In-Court Identification
In his first issue, Appellant argues that the trial court erred in failing to exclude
Jones’s in-court identification because it was tainted by an impermissibly suggestive
pretrial photo lineup. We review de novo a trial court's ruling on how the suggestiveness
of a pretrial photo array may have influenced an in-court identification. Gamboa v. State,
296 S.W.3d 574, 581 (Tex. Crim. App. 2009). A pretrial identification procedure may be
so suggestive and conducive to mistaken identification that subsequent use of that
identification at trial would deny the accused due process of law. Simmons v. United
States, 390 U.S. 377, 384, 88 S.Ct. 967, 971, 19 L.Ed.2d 1247 (1968); Barley v. State, 906 S.W.2d
27, 32-33 (Tex.Crim.App.1995), cert. denied, 516 U.S. 1176, 116 S.Ct. 1271, 134 L.Ed.2d 217
(1996). An in-court identification is inadmissible when it has been tainted by an
Segovia v. State Page 2 impermissibly suggestive pretrial photographic identification. Luna v. State, 268 S.W.3d
594, 605 (Tex.Crim.App.2008).
To determine the admissibility of both pretrial identification and potentially
tainted in-court identification, we ask, considering the totality of the circumstances, (1)

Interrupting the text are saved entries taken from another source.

-- ==== Sys2Proof/Machine/State.lean ====
section
/-! DEFINITION. The state of LHCORE as plain data: the registers of one engine (R12 to R18), buffer memory (R30), the
other engine instances (R27), the operations the host has still to make (R11), and the reasons a step can stop. -/

namespace Sys2Proof.Machine

/-- `STATUS` (R15). Its reserved bits 3:2 and 31:16 read 0 and are put there by the read (`Status.toWord`). -/
structure Status where
  /-- `INIT_DONE`, bit 0; it also stands for the field tables (R18). -/
  initDone : Bool
  /-- `ANYERR`, bit 1, sticky. -/
  anyErr : Bool
  /-- `ERR`, bits 7:4. -/
  err : BitVec 4
  /-- `ERRINFO`, bits 15:8. -/
  errInfo : Byte
  deriving DecidableEq, Repr

/-- The registers of one engine instance (R12). `CMD` is not stored (R14). -/
structure Engine where
  status : Status
  /-- `RESULT`, bits 7:0 (R16). -/
  result : Byte
  /-- `K` (R13). -/
  k : Word
  /-- `M` (R13). -/
  m : Word
  /-- `BLOCK_BYTES` (R13). -/
  blockBytes : Word
  /-- `SRC` (R13). -/
  src : Word
  /-- `DST` (R13). -/
  dst : Word
  /-- `LEN` (R13). -/
  len : Word
  /-- `DESC_ADDR[n]` (R17). -/
  descAddr : Vector Word Config.nDesc
  /-- `DESC_ROW[n]` (R17). -/
  descRow : Vector Byte Config.nDesc
  deriving DecidableEq, Repr

/-- The sub-causes of `CONFIG_ERROR` (R140). -/
inductive ConfigCause where
  | kZero | mZero | kmRange | size | addrRange | operandRange
  deriving DecidableEq, Repr

/-- The sub-causes of `DECODE_ERROR` (R140). -/
inductive DecodeCause where
  | rowRange | dupOriginal | singular
  deriving DecidableEq, Repr

/-- How a command ends (R140). None of them stops the machine: each is what `finish` writes (R141). -/
inductive Completion where
  | ok
  | configError (cause : ConfigCause)
  | decodeError (cause : DecodeCause)
  | notInit
  | domainError
  | illegalCmd
  deriving DecidableEq, Repr

/-- The addresses `base, ..., base + len - 1` of buffer memory (R31). -/
structure Region where
  base : Nat
  len : Nat
  deriving DecidableEq, Repr

/-- What stands at addresses that are not plain memory (R34, R35, U8). -/
inductive WindowKind where
  /-- No memory answers there. -/
  | absent
  /-- A read or a write there has an effect of its own. -/
  | device
  deriving DecidableEq, Repr

/-- A part of the address space where the platform has no plain memory (R35). -/
structure Window where
  region : Region
  kind : WindowKind
  deriving DecidableEq, Repr

/-- One operation of the host (R11, R166). -/
inductive HostOp where
  /-- `RegWrite(n, v)`; with `n = 0` it is a command (R14). -/
  | regWrite (n : Nat) (v : Word)
  /-- `RegRead(n)`. -/
  | regRead (n : Nat)
  /-- The host, or another agent between commands, stores one byte (`MEM`, R56; R41). -/
  | memWrite (a : Word) (v : Byte)
  /-- Reset of the addressed engine (R160), which can only come between commands (R161). -/
  | reset
  /-- The host turns to the `n`-th of the other engines: it and the engine addressed so far change places (R27, R28; the
  model's own way to name an instance, log entry 10). -/
  | select (n : Nat)
  deriving DecidableEq, Repr

/-- Buffer memory (R30): the listed bytes; an address not listed reads `Config.unlistedByte`. Its canonical form is
`Memory.wf`. -/
abbrev Memory := List Host.Cell

/-- The whole machine. -/
structure State where
  /-- The engine the host's operations address. -/
  engine : Engine
  /-- The other engine instances (R27). -/
  others : List Engine
  /-- Buffer memory (R23, R30). -/
  mem : Memory
  /-- Where buffer memory is not plain memory; no step changes it (R35; log entry 6). -/
  platform : List Window
  /-- The host's operations to come, oldest first (R11, R20; the model's own field, log entry 3). -/
  pending : List HostOp
  /-- What the latest `RegRead` returned (R11; the model's own field, log entry 14). -/
  readData : Word
  /-- How many free values have been drawn (U3, U6; the model's own field, log entry 15). -/
  freeNext : Nat
  deriving DecidableEq, Repr

/-- Why the machine stops with a fault: never. LHCORE has no fault: its errors are completion codes (R141), nothing hangs or
sticks (R155), it has no bus error (U8), so no reason exists and no step ends in one. -/
inductive Fault where
  deriving DecidableEq, Repr

/-- Why the model gives a step no meaning. -/
inductive Refusal where
  /-- An arm of `exec` with no meaning. Safe. None is left. -/
  | notModelled (mnemonic : String)
  /-- An address with no memory behind it is to be accessed (R35, U8: a model refuses it); raised by `withContract` for
  MULACC, ENCODE, DECODE and by the host's `memWrite`. Safe: the spec does not say what happens. -/
  | unbackedMemory
  /-- A device's address is to be accessed (R34, U8); raised by `withContract` for MULACC, ENCODE, DECODE and by the host's
  `memWrite`. Safe: the spec does not say what happens. -/
  | deviceMemory
  /-- A region the command writes overlaps another of its regions (R38, U7); raised by `withContract` for MULACC, ENCODE
  and DECODE. Safe: the spec gives no result. -/
  | overlappingRegions
  /-- The host turns to an engine instance that does not exist; raised by the host's `select`. Safe. -/
  | noSuchEngine
  deriving DecidableEq, Repr

/-- The outcome of a command or a step. -/
abbrev Result := Host.Outcome State Fault Refusal

/-- An engine right after reset (R24, R160). The descriptor file is "unspecified": each entry holds a free value, the
`draw`-th and following (log entry 1). -/
def Engine.afterReset (draw : Nat) : Engine where
  status := { initDone := false, anyErr := false, err := 0, errInfo := 0 }
  result := 0
  k := 0
  m := 0
  blockBytes := 0
  src := 0
  dst := 0
  len := 0
  descAddr := Vector.ofFn fun n => Config.freeWord (draw + n.val)
  descRow := Vector.ofFn fun n => Config.freeByte (draw + n.val)

/-- The machine right after reset (R24, R160): every engine at its reset values, memory with nothing listed, no operation
of the host to come. What the spec gives no value for: log entries 1, 2, 3, 6, 10, 14, 15. -/
def State.reset : State where
  engine := Engine.afterReset 0
  others := (List.range (Config.nEngines - 1)).map fun j => Engine.afterReset (Config.nDesc * (j + 1))
  mem := []
  platform := []
  pending := []
  readData := 0
  freeNext := Config.nDesc * Config.nEngines

end Sys2Proof.Machine
end

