-- ==== Sys2Proof/Machine/Buffer.lean ====
section
/-! DEFINITION. The buffer primitives: MulAcc, Scale, Zero (R90, R93, R94), and the filling of a buffer with free bytes
that SINGULAR needs (R129, U3). Each walks its buffer in ascending order, as the pseudocode does (R39). -/

namespace Sys2Proof.Machine

/-- `MulAcc(dst, src, c, n)` (R90). -/
def mulAcc (mem : Memory) (dst src : Nat) (c : Byte) : Nat → Memory
  | 0 => mem
  | n + 1 =>
    let before := mulAcc mem dst src c n
    Memory.write before (dst + n) (Memory.read before (dst + n) ^^^ gmul (Memory.read before (src + n)) c)

/-- `Scale(dst, c, n)` (R93). -/
def scale (mem : Memory) (dst : Nat) (c : Byte) : Nat → Memory
  | 0 => mem
  | n + 1 =>
    let before := scale mem dst c n
    Memory.write before (dst + n) (gmul (Memory.read before (dst + n)) c)

/-- `Zero(dst, n)` (R94). -/
def zero (mem : Memory) (dst : Nat) : Nat → Memory
  | 0 => mem
  | n + 1 => Memory.write (zero mem dst n) (dst + n) 0

/-- Bytes `dst, ..., dst + n - 1` become the free bytes `draw, ..., draw + n - 1`. -/
def fillFree (mem : Memory) (dst draw : Nat) : Nat → Memory
  | 0 => mem
  | n + 1 => Memory.write (fillFree mem dst draw n) (dst + n) (Config.freeByte (draw + n))

/-- A buffer of `n` bytes becomes undefined: every byte of it is a fresh free value (U3; log entry 7). -/
def State.scramble (s : State) (dst n : Nat) : State :=
  { s with mem := fillFree s.mem dst s.freeNext n, freeNext := s.freeNext + n }

end Sys2Proof.Machine
end

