/-- DECODE: only STATUS, the DESC_ROW of parity slots and the bytes of their buffers may change (R36, R121, R127). -/
def Obligations.FrameOfDecode : Prop :=
  ∀ s t : State, exec .decode s = .next t →
    s.engine.operandsKept t.engine ∧ t.engine.result = s.engine.result ∧
    t.engine.status.initDone = s.engine.status.initDone ∧ s.surroundingsKept t ∧
    (∀ n, ¬ (n < s.engine.rows ∧ s.engine.rows ≤ s.engine.rowOf n) → t.engine.rowOf n = s.engine.rowOf n) ∧
    ∀ a, ¬ s.engine.inParityBlock a → Memory.read t.mem a = Memory.read s.mem a

/-! ### The whole machine (10_state.md, 60_exceptions.md) -/

/-- R140, R141: the code and sub-cause of each way a command can end, and that ending it writes nothing but STATUS. -/
def Obligations.FinishWritesTheTable : Prop :=
  (∀ s : State, s.finish .ok = s.withOk ∧
    s.finish (.configError .kZero) = s.withError 1 1 ∧ s.finish (.configError .mZero) = s.withError 1 2 ∧
    s.finish (.configError .kmRange) = s.withError 1 3 ∧ s.finish (.configError .size) = s.withError 1 4 ∧
    s.finish (.configError .addrRange) = s.withError 1 5 ∧ s.finish (.configError .operandRange) = s.withError 1 6 ∧
    s.finish (.decodeError .rowRange) = s.withError 2 1 ∧ s.finish (.decodeError .dupOriginal) = s.withError 2 2 ∧
    s.finish (.decodeError .singular) = s.withError 2 3 ∧ s.finish .notInit = s.withError 3 0 ∧
    s.finish .domainError = s.withError 4 0 ∧ s.finish .illegalCmd = s.withError 5 0)

/-- The invariant holds after reset. That reset memory lists nothing is the model's choice (log entry 2). -/
def Obligations.ResetMeetsTheInvariant : Prop := State.reset.inv

/-- Every step keeps the invariant: memory canonical and inside its space (R30, R31, R37), every STATUS a pair of R140
with ANYERR set if it is an error (R15). The canonical form is the model's own (log entry 2). -/
def Obligations.EveryStepKeepsTheInvariant : Prop := ∀ s t : State, s.inv → step s = .next t → t.inv

/-- R147: what has changed when a command ends with an error. -/
def Obligations.ErrorsLeaveEverythingElse : Prop :=
  ∀ (i : Instr) (s t : State), exec i s = .next t → t.engine.status.err ≠ 0 →
    (¬ (t.engine.status.err = 2 ∧ t.engine.status.errInfo = 3) →
      t = s.withError t.engine.status.err t.engine.status.errInfo) ∧
    ((t.engine.status.err = 2 ∧ t.engine.status.errInfo = 3) →
      t.engine = (s.withError 2 3).engine ∧ s.surroundingsKept t ∧
      ∀ a, ¬ s.engine.inParityBlock a → Memory.read t.mem a = Memory.read s.mem a)

/-- The table of R156, read as what cannot happen: no command ends with a code its row does not mark. -/
def Obligations.EachCommandEndsAsItsRowSays : Prop :=
  ∀ (i : Instr) (s t : State), exec i s = .next t →
    (t.engine.status.err, t.engine.status.errInfo) ∈ (match i with
      | .init => [(0, 0)]
      | .gfadd _ _ => [(0, 0), (3, 0)]
      | .gfmul _ _ => [(0, 0), (3, 0)]
      | .gfinv _ => [(0, 0), (3, 0), (4, 0)]
      | .coef _ _ => [(0, 0), (1, 1), (1, 2), (1, 3), (1, 6), (3, 0)]
      | .mulacc _ => [(0, 0), (1, 5), (3, 0)]
      | .encode => [(0, 0), (1, 1), (1, 2), (1, 3), (1, 4), (1, 5), (3, 0)]
      | .decode => [(0, 0), (1, 1), (1, 2), (1, 3), (1, 4), (1, 5), (2, 1), (2, 2), (2, 3), (3, 0)] :
      List (BitVec 4 × Byte))

/-- R25: no command depends on RESULT, ERR, ERRINFO or ANYERR. From two states alike in the other registers, in memory, in
the platform (log entry 6) and in the counter of free values (log entry 15) it ends alike; the other engines, the pending
operations and `readData` may differ. That memory is alike after SINGULAR too, where U3 says two runs need not agree, rests
on the model's draws: from the same counter it draws the same free bytes (log entries 7, 15). -/
def Obligations.StatusAndResultAreNotInputs : Prop :=
  ∀ (i : Instr) (s s' t : State), s.engine.sameInputs s'.engine → s'.mem = s.mem → s'.platform = s.platform →
    s'.freeNext = s.freeNext → exec i s = .next t →
    ∃ t', exec i s' = .next t' ∧ t'.mem = t.mem ∧ t'.freeNext = t.freeNext ∧ t.engine.sameInputs t'.engine ∧
      t'.engine.status.err = t.engine.status.err ∧ t'.engine.status.errInfo = t.engine.status.errInfo ∧
      (t'.engine.result = t.engine.result ∨
        (t.engine.result = s.engine.result ∧ t'.engine.result = s'.engine.result))

/-- R27: a command neither reads nor changes another engine instance. How the instances stand in State is the model's own
(log entry 10). That memory is equal after SINGULAR too rests on the same draws from the same counter (log entries 7, 15). -/
def Obligations.EnginesShareNothing : Prop :=
  ∀ (i : Instr) (s t : State) (others : List Engine), exec i s = .next t →
    t.others = s.others ∧ exec i { s with others := others } = .next { t with others := others }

whether the identification procedure was impermissibly suggestive and, if so, (2)
whether the improperly suggestive procedure created a very substantial likelihood of
irreparable misidentification. Simmons v. United States, 390 U.S. at 384, 88 S.Ct. at 971;
Barley v. State, 906 S.W.2d at 33. The defendant must prove both elements by clear and
convincing evidence. Barley v. State, 906 S.W.2d at 33-34. Only if we determine that the
pretrial identification procedure is impermissibly suggestive do we examine whether it
tainted the in-court identification. Id. at 34. Factors to be considered when making a de
novo review are: 1) the witness's opportunity to view appellant at the time of the crime;
2) the witness's degree of attention; 3) the accuracy of the witness's prior description of
the criminal; 4) the witness's level of certainty at the time of confrontation; and 5) the
length of time between the offense and the confrontation. Gamboa v. State, 296 S.W.3d at
582.
In his motion to suppress the identification, Appellant argued that the photo
lineup was impermissibly suggestive because his picture was different than the rest of
the photos and his posture in the picture was different from the others. At a pretrial
hearing, Appellant argued that the lineup was suggestive in that the others in the lineup
Segovia v. State Page 3 were not of the same size, weight, age, and physical characteristics as Appellant. During
the trial, the trial court held a brief hearing on the motion outside the presence of the jury
and denied Appellant’s motion to suppress.
Jones described the assailant as being a Hispanic male in his 30’s and kind of short.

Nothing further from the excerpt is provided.